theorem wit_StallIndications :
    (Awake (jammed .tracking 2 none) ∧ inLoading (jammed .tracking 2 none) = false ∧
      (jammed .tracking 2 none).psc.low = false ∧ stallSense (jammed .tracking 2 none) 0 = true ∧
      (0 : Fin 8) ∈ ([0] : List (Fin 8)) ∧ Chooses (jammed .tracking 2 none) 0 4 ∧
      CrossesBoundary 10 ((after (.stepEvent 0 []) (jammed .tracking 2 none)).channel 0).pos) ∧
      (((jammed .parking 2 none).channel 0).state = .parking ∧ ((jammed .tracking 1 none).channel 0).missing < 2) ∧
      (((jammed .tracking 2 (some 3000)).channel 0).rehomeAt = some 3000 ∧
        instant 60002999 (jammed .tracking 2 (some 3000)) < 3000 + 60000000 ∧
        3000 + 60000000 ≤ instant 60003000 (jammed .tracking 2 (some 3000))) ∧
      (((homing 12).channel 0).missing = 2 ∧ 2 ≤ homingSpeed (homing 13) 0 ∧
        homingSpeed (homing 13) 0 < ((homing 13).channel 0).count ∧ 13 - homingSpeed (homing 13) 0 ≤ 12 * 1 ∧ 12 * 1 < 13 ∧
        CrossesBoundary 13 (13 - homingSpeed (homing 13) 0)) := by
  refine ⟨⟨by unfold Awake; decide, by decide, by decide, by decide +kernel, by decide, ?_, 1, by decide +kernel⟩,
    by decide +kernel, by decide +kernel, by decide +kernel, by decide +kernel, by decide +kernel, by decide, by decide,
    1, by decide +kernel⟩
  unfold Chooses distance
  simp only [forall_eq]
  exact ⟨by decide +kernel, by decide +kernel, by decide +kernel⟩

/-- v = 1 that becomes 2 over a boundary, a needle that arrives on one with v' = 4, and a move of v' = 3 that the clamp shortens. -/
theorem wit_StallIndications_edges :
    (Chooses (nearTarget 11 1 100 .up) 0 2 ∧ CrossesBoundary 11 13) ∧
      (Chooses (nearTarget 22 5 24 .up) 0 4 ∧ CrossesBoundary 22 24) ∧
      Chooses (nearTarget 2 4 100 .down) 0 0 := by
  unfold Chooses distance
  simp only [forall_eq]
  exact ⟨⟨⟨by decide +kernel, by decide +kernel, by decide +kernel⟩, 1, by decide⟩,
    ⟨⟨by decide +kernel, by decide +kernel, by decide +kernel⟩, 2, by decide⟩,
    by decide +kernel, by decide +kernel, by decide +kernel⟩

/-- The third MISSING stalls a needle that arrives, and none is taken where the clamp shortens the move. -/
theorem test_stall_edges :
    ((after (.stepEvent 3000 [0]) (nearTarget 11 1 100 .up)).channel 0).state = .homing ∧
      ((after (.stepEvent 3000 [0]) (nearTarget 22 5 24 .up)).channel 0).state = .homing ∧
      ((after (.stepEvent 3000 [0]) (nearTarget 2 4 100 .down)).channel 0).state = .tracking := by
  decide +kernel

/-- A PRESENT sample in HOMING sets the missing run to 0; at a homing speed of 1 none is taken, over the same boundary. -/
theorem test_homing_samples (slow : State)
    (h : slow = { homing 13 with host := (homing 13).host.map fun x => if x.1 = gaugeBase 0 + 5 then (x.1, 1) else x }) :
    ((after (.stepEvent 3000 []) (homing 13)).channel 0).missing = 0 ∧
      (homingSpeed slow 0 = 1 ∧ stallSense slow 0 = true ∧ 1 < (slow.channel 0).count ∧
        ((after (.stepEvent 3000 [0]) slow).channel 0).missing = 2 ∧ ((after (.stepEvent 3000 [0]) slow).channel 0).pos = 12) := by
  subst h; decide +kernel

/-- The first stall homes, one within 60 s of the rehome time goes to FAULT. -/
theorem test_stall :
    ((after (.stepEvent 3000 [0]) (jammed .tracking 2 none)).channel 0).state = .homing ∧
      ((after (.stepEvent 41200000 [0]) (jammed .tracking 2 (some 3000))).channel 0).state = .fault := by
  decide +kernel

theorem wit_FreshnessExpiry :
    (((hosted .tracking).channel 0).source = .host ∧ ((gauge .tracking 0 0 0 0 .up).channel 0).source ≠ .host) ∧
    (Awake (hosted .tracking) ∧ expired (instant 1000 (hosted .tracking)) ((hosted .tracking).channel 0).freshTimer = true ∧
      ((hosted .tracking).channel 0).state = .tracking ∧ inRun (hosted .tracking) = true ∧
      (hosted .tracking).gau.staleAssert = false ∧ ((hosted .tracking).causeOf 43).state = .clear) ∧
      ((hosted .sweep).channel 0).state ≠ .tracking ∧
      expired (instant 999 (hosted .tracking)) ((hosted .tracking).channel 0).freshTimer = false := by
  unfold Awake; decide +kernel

**Work required**
Using the entries above, quote each line verbatim from the first through the line that contains "homingSpeed (homing 13) 0 <".

**Response to the exercise**
theorem wit_StallIndications :
    (Awake (jammed .tracking 2 none) ∧ inLoading (jammed .tracking 2 none) = false ∧
      (jammed .tracking 2 none).psc.low = false ∧ stallSense (jammed .tracking 2 none) 0 = true ∧
      (0 : Fin 8) ∈ ([0] : List (Fin 8)) ∧ Chooses (jammed .tracking 2 none) 0 4 ∧
      CrossesBoundary 10 ((after (.stepEvent 0 []) (jammed .tracking 2 none)).channel 0).pos) ∧
      (((jammed .parking 2 none).channel 0).state = .parking ∧ ((jammed .tracking 1 none).channel 0).missing < 2) ∧
      (((jammed .tracking 2 (some 3000)).channel 0).rehomeAt = some 3000 ∧
        instant 60002999 (jammed .tracking 2 (some 3000)) < 3000 + 60000000 ∧
        3000 + 60000000 ≤ instant 60003000 (jammed .tracking 2 (some 3000))) ∧
      (((homing 12).channel 0).missing = 2 ∧ 2 ≤ homingSpeed (homing 13) 0 ∧
        homingSpeed (homing 13) 0 < ((homing 13).channel 0).count ∧ 13 - homingSpeed (homing 13) 0 ≤ 12 * 1 ∧ 12 * 1 < 13 ∧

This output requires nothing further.